**Task description**
A complete answer includes every line below with the word "Table".

(Excerpts from a dataset)
-- ==== Sys2Proof/Machine/Control.lean ====
section
/-! DEFINITION. System instructions (R134 to R139), the control registers with their access rules (R29, R30, Table
01-4), the fences that the front-end executes (R256), and the register-write events. -/

namespace Sys2Proof.Machine

/-! ### Drain points (R11, R21) -/

/-- A drain point: the front-end waits while the vector unit has entries that it may issue; frozen entries count as
settled (R354). Every producer that has left the VIQ has then completed, and so has a step of the hart in the array
(R241). The cycles of the wait count as DRAINWAIT (Table 17-3). -/
def drained (s : State) (k : State → Out) : Out :=
  if s.hart.viqReady then .next (s.stallOn evDrainwait) else k (s.landOwn.onHart Hart.fillAll)

/-! ### Traps and returns -/

/-- TRAP (R134). -/
def execTrap (code : BitVec 12) (s : State) : Out := .next (s.trapP cSWTRAP (code.setWidth 64) (mkTaux false 4 0 0))

/-- ERET (R135, R356). It is no drain point (R11): a VTYPE that it leaves takes its place behind what the vector unit
still holds. -/
def execEret (s : State) : Out :=
  if !s.hart.csr.status.priv then .next (s.trapIll (encWord .eret)) else .next (s.onHart fun h => h.fillAll.leaveTrap)

/-- TRAP_ENTRY: the hart takes the asynchronous cause of its boundary, if there is one (R353, R357). -/
def execTrapEntry (s : State) : Out :=
  match asyncCause s.hart with
  | none => .next s
  | some t => .next (((s.onHart (·.clearPending t)).onHart Hart.fillAll).takeTrap t (asyncEpc s.hart))

/-! ### Waiting (R137, R138) -/

/-- WFE suspends the hart; it completes with the event that ends it, so PC stands past it (R137, R355). -/
def execWfe (s : State) : Out := .next ((s.advance 4).onHart fun h => { h with run := .wfe, since := s.time })

/-- PAUSE (R138). -/
def execPause (s : State) : Out := .next ((s.advance 4).onHart fun h => { h with run := .pause, since := s.time })

/-- WFE_WAKE: a release to the monitored line or a pending interrupt ends WFE (R137). DESIGN CHOICE (log entry 48): a
release that came between the LDA and the WFE, and an interrupt that is pending already, end it at once, and nothing but
these and the timeout ends it. -/
def execWfeWake (s : State) : Out :=
  if s.hart.run == .wfe && (s.hart.monitorHit || interruptPending s.hart) then
    .next (s.onHart fun h => { h with run := .running, monitorHit := false })
  else .next s

/-- WFE_TIMEOUT: 4,096 cycles have passed (R137). -/
def execWfeTimeout (s : State) : Out :=
  if s.hart.run == .wfe && decide (s.hart.since + 4096 ≤ s.time) then .next (s.setRun .running) else .next s

/-- PAUSE_END: 32 cycles have passed, or an interrupt is pending (R138). -/
def execPauseEnd (s : State) : Out :=
  if s.hart.run == .pause && (decide (s.hart.since + 32 ≤ s.time) || interruptPending s.hart) then
    .next (s.setRun .running)
  else .next s

/-! ### Fences of the front-end (R256) -/

/-- FENCE: a drain point. Before a full or .rel fence performs, every earlier write has performed, at whatever scope
(R289 rows 6 and 7, R307); a .acq fence waits for reads only. -/
def execFence (_scope : Scope) (kind : FenceKind) (s : State) : Out :=
  drained s fun t => .next ((if kind = .acq then t else t.flushAll).advance 4)

/-- SVFENCE: a drain point, after every earlier access (R289 row 5). -/
def execSvfence (s : State) : Out := drained s fun t => .next (t.flushAll.advance 4)

/-- IFENCE: earlier scalar stores have performed, and the model prefetches nothing. -/
def execIfence (s : State) : Out := .next (s.flushScalar.advance 4)

/-! ### Control register values (Table 01-3, Table 01-4) -/

/-- A vector-side control register (R21). -/
def isVectorSide (n : Nat) : Bool :=
  decide (n ≤ 2) || (decide (4 ≤ n) && decide (n ≤ 8)) || (decide (0x11 ≤ n) && decide (n ≤ 0x14))

/-- STATUS as a word. -/
def Status.word (st : Status) : Word :=
  let b (x : Bool) (n : Nat) : Nat := if x then 2 ^ n else 0
  BitVec.ofNat 64 (b st.cd 39 + b st.det 38 + b st.pin 37 + b st.world 36 + st.pmode.toNat * 2 ^ 8 + st.vs.toNat * 2 ^ 6 +
    b st.ppriv 4 + b st.pie 3 + b st.ie 1 + b st.priv 0)

/-- STSTAT (R25). -/
def CoreSt.ststat (c : CoreSt) : Word :=
  let one (x : Slot) : Nat := x.fmt.toNat + (if x.fmt = 0 then 0 else 16)
  BitVec.ofNat 64 (one c.slot0 + 256 * one c.slot1)

/-- A control register's value; none for a number that Table 01-4 does not assign. -/
def crRead (s : State) (n : Nat) : Option Word :=
  let h := s.hart
  let c := h.csr
  let z {w : Nat} (x : BitVec w) : Option Word := some (x.setWidth 64)
  match n with
  | 0x000 => z c.vl
  | 0x001 => z c.vtype
  | 0x002 => z c.vstart
  | 0x003 => z c.vlr
  | 0x004 => z c.thr
  | 0x005 => z c.fracctl
  | 0x006 => z c.demoted
  | 0x007 => z c.firstdem
  | 0x008 => z c.vdirty
  | 0x010 => z c.fcsr
  | 0x011 => z c.fflags
  | 0x012 => z c.iflags
  | 0x013 => z c.firstx
  | 0x014 => z c.firstxi
  | 0x020 => some c.rasp
  | 0x021 => some c.rasl
  | 0x022 => some (BitVec.ofNat 64 (c.spill.toNat * 2 ^ 16 + h.rstack.length % 32))
  | 0x030 => z c.hartid
  | 0x031 => z c.rank
  | 0x032 => z c.gangsz
  | 0x040 => some (s.coreSt s.core).ststat
  | 0x0C0 => some (s.coreSt s.core).ballastcyc
  | 0x0C8 => z c.evsel[0]
  | 0x0C9 => z c.evsel[1]
  | 0x0CA => z c.evsel[2]
  | 0x0CB => z c.evsel[3]
  | 0x0CC => some c.evcnt[0]
  | 0x0CD => some c.evcnt[1]
  | 0x0CE => some c.evcnt[2]
  | 0x0CF => some c.evcnt[3]
  | 0x100 => some c.status.word
  | 0x101 => some c.tvec
  | 0x102 => some c.epc
  | 0x103 => some c.cause
  | 0x104 => some c.tval
  | 0x105 => some c.taux
  | 0x108 => some c.qs[0]
  | 0x109 => some c.qs[1]
  | 0x10A => some c.qs[2]
  | 0x10B => some c.qs[3]
  | 0x110 => some c.striplog
  | 0x111 => some c.sampctl
  | _ => none

/-- The VL that a write of VL stores (Table 01-4). -/
def vlWritten (h : Hart) (x : Word) : BitVec 11 :=
  if vtypeLegal h.csr.vtype then BitVec.ofNat 11 (min x.toNat h.vlmax) else 0

/-- STATUS after a write: VS, PPRIV, PIE and IE. -/
def Status.written (st : Status) (x : Word) : Status :=
  { st with
    vs := if bitsOf x.toNat 6 2 = 3 then 2 else BitVec.ofNat 2 (bitsOf x.toNat 6 2)
    ppriv := x.getLsbD 4
    pie := x.getLsbD 3
    ie := x.getLsbD 1 }

/-- STRIPLOG after a write: a SIZE above 8 stores 8. -/
def striplogWritten (x : Word) : Word :=
  if bitsOf x.toNat 4 4 ≤ 8 then x &&& 0xFFFFFFFFFFFFF0F1 else (x &&& 0xFFFFFFFFFFFFF001) ||| 0x80

/-- EVSELn after a write: an unassigned code reads back 0 (Table 17-3). -/
def evselWritten (x : Word) : BitVec 16 := if bitsOf x.toNat 0 16 ≤ 0x16 then x.setWidth 16 else 0

/-- A write of VL (Table 01-4), which the front-end has granted (R245): the strip closes, and a new one opens in U
(R379). -/
def State.writeVl (s : State) (x : Word) : State :=
  (s.onHart fun h => { h with grantedVl := vlWritten h x, csr := { h.csr with vl := vlWritten h x } }).stripTurn s.hart.pc
    (!s.hart.csr.status.priv)

/-- A write of VTYPE; in S it also writes the trap copy (R51). -/
def State.writeVtype (s : State) (x : Word) : State :=
  let t := x.setWidth 9
  s.onHart fun h => { h with
    trapVtype := if h.csr.status.priv then t else h.trapVtype
    csr := { h.csr with vtype := t } }

/-- A write of SAMPCTL; enabling draws the first gap (R376). -/
def State.writeSampctl (s : State) (x : Word) : State :=
  let s1 := s.onCsr fun c => { c with sampctl := x &&& 0xFFFFFFFFFF0F1 }
  if x.getLsbD 0 && !s.hart.csr.sampEn then
    let (gap, s2) := s1.drawGap
    s2.onHart fun h => { h with tagGap := gap }
  else s1

/-- A write of QSn (R23). -/
def State.writeQs (s : State) (n : Fin 4) (x : Word) : State := s.onHart (·.setQs n (x &&& 0xBFFFFFFFFFFFFFFF))

/-- A write of a control register other than RASD under its access codes; read-only registers ignore it (R29, Table
01-4). -/
def crWrite (s : State) (n : Nat) (x : Word) : State :=
  match n with
  | 0x000 => s.writeVl x
  | 0x001 => s.writeVtype x
  | 0x002 => s.onCsr fun c => { c with vstart := BitVec.ofNat 11 (min x.toNat 1024) }
  | 0x004 => s.onCsr fun c => { c with thr := BitVec.ofNat 16 (min x.toNat 32767) }
  | 0x005 => s.onCsr fun c => { c with fracctl := x.setWidth 1 }
  | 0x006 => s.onCsr fun c => { c with demoted := x.setWidth 32 }
  | 0x007 => s.onCsr fun c => { c with firstdem := x.setWidth 12 }
  | 0x008 => s.onCsr fun c => { c with vdirty := x.setWidth 32 }
  | 0x010 => s.onCsr fun c => if x.toNat % 8 ≤ 4 then { c with fcsr := x.setWidth 3 } else c
  | 0x011 => s.onCsr fun c => { c with fflags := x.setWidth 7 }
  | 0x012 => s.onCsr fun c => { c with iflags := x.setWidth 3 }
  | 0x013 => s.onCsr fun c => { c with firstx := x.setWidth 60 }
  | 0x014 => s.onCsr fun c => { c with firstxi := x.setWidth 48 }
  | 0x020 => s.onCsr fun c => { c with rasp := x &&& 0xFFFFFFFFFFFF8 }
  | 0x021 => s.onCsr fun c => { c with rasl := x &&& 0xFFFFFFFFFFFF8 }
  | 0x0C8 => s.onCsr fun c => { c with evsel := c.evsel.set 0 (evselWritten x) }
  | 0x0C9 => s.onCsr fun c => { c with evsel := c.evsel.set 1 (evselWritten x) }
  | 0x0CA => s.onCsr fun c => { c with evsel := c.evsel.set 2 (evselWritten x) }
  | 0x0CB => s.onCsr fun c => { c with evsel := c.evsel.set 3 (evselWritten x) }
  | 0x0CC => s.onCsr fun c => { c with evcnt := c.evcnt.set 0 x }
  | 0x0CD => s.onCsr fun c => { c with evcnt := c.evcnt.set 1 x }
  | 0x0CE => s.onCsr fun c => { c with evcnt := c.evcnt.set 2 x }
  | 0x0CF => s.onCsr fun c => { c with evcnt := c.evcnt.set 3 x }
  | 0x100 => s.onStatus (·.written x)
  | 0x101 => s.onCsr fun c => { c with tvec := tvecOf x }
  | 0x102 => s.onCsr fun c => { c with epc := x &&& 0xFFFFFFFFFFFFE }
  | 0x103 => s.onCsr fun c => { c with cause := x &&& 0x80000000000001FF }
  | 0x104 => s.onCsr fun c => { c with tval := x }
  | 0x105 => s.onCsr fun c => { c with taux := x &&& 0x8000FFFF0007FFFF }
  | 0x108 => s.writeQs 0 x
  | 0x109 => s.writeQs 1 x
  | 0x10A => s.writeQs 2 x
  | 0x10B => s.writeQs 3 x
  | 0x110 => s.onCsr fun c => { c with striplog := striplogWritten x }
  | 0x111 => s.writeSampctl x
  | _ => s

/-- A write of RASD (R16): SPILL first, and with FLUSH = 1 every hardware entry is spilled. -/
def writeRasd (s : State) (x : Word) (flush : Bool) : Flush :=
  let s1 := s.onCsr fun c => { c with spill := BitVec.ofNat 32 (bitsOf x.toNat 16 32) }
  if flush && x.getLsbD 8 then flushStack 17 s1 else .done s1

/-! ### CRD, CWR, CRS, CRC (R136) -/

/-- A flush whose spills meet a memory fault leaves none of them done, and the A and D bits of the pages that it has
reached set (R16, R113, R269, log entry 40). -/
def State.flushTouched (s : State) : State :=
  match access s s.hart.agent .scalar .store s.hart.csr.rasp (8 * s.hart.rstack.length) with
  | .fault _ u => u
  | _ => s

/-- The register write of a control register instruction, then `k`; a flush may trap with the spills it has made, a
fault leaves nothing done (R16, R113). -/
def crUpdate (s : State) (n : Nat) (x : Word) (flush : Bool) (k : State → Out) : Out :=
  if n = 0x022 then
    match writeRasd s x flush with
    | .done t => k t
    | .limit t => .next (t.trapP cSTACKLIM t.hart.csr.rasp 0)
    | .fault _ f => .next (s.flushTouched.trapMem f)
    | .wait _ => .next s.stall
  else k (crWrite s n x)

/-- The checks that a control register instruction makes first (R29, R28, R21), then `k` with the old value. -/
def crAccess (enc : Word) (cr : BitVec 12) (s : State) (k : State → Word → Out) : Out :=
  let n := cr.toNat
  match crRead s n with
  | none => .next (s.trapIll enc)
  | some old =>
    if 0x100 ≤ n && !s.hart.csr.status.priv then .next (s.trapIll enc)
    else if isVectorSide n then
      if s.hart.vsOff then .next (s.trapVfirst enc)
      else drained s fun t => k t ((crRead t n).getD old)
    else k s old

/-- A control register instruction that writes `f old`; `flush` says that RASD.FLUSH acts. -/
def crModify (enc : Word) (o : CrOp) (f : Word → Word → Word) (flush : Bool) (s : State) : Out :=
  crAccess enc o.cr s fun t old =>
    crUpdate t o.cr.toNat (f old (t.getG o.a)) flush fun u => writeNext 4 o.d old u

/-- CRD (R136). -/
def execCrd (o : CrdOp) (s : State) : Out := crAccess (encWord (.crd o)) o.cr s fun t old => writeNext 4 o.d old t
/-- CWR (R136). -/
def execCwr (o : CrOp) (s : State) : Out := crModify (encWord (.cwr o)) o (fun _ x => x) true s
/-- CRS (R136). -/
def execCrs (o : CrOp) (s : State) : Out := crModify (encWord (.crs o)) o (fun old x => old ||| x) true s
/-- CRC (R136). -/
def execCrc (o : CrOp) (s : State) : Out := crModify (encWord (.crc o)) o (fun old x => old &&& ~~~x) false s

/-! ### Register-write events (R7, R16, R23, R51, R343, R379) -/

/-- RASD_FLUSH: a write of RASD with FLUSH = 1 (R16). -/
def execRasdFlush (x : Word) (s : State) : Out := crUpdate s 0x022 (x ||| 0x100) true .next

/-- QS_REBIND (R23). -/
def execQsRebind (n : Fin 4) (x : Word) (s : State) : Out := .next (s.writeQs n x)

/-- VL_WRITE (R379). -/
def execVlWrite (x : Word) (s : State) : Out := drained s fun t => .next (t.writeVl x)

/-- VTYPE_WRITE (R51). -/
def execVtypeWrite (x : Word) (s : State) : Out := drained s fun t => .next (t.writeVtype x)

/-- GMBLIM_WRITE (R343). -/
def execGmblimWrite (x : Word) (s : State) : Out := .next (s.writeGmblim x)

end Sys2Proof.Machine
end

**Task solution**
/-! DEFINITION. System instructions (R134 to R139), the control registers with their access rules (R29, R30, Table
(R241). The cycles of the wait count as DRAINWAIT (Table 17-3). -/
/-! ### Control register values (Table 01-3, Table 01-4) -/
/-- A control register's value; none for a number that Table 01-4 does not assign. -/
/-- The VL that a write of VL stores (Table 01-4). -/
/-- EVSELn after a write: an unassigned code reads back 0 (Table 17-3). -/
/-- A write of VL (Table 01-4), which the front-end has granted (R245): the strip closes, and a new one opens in U
/-- A write of a control register other than RASD under its access codes; read-only registers ignore it (R29, Table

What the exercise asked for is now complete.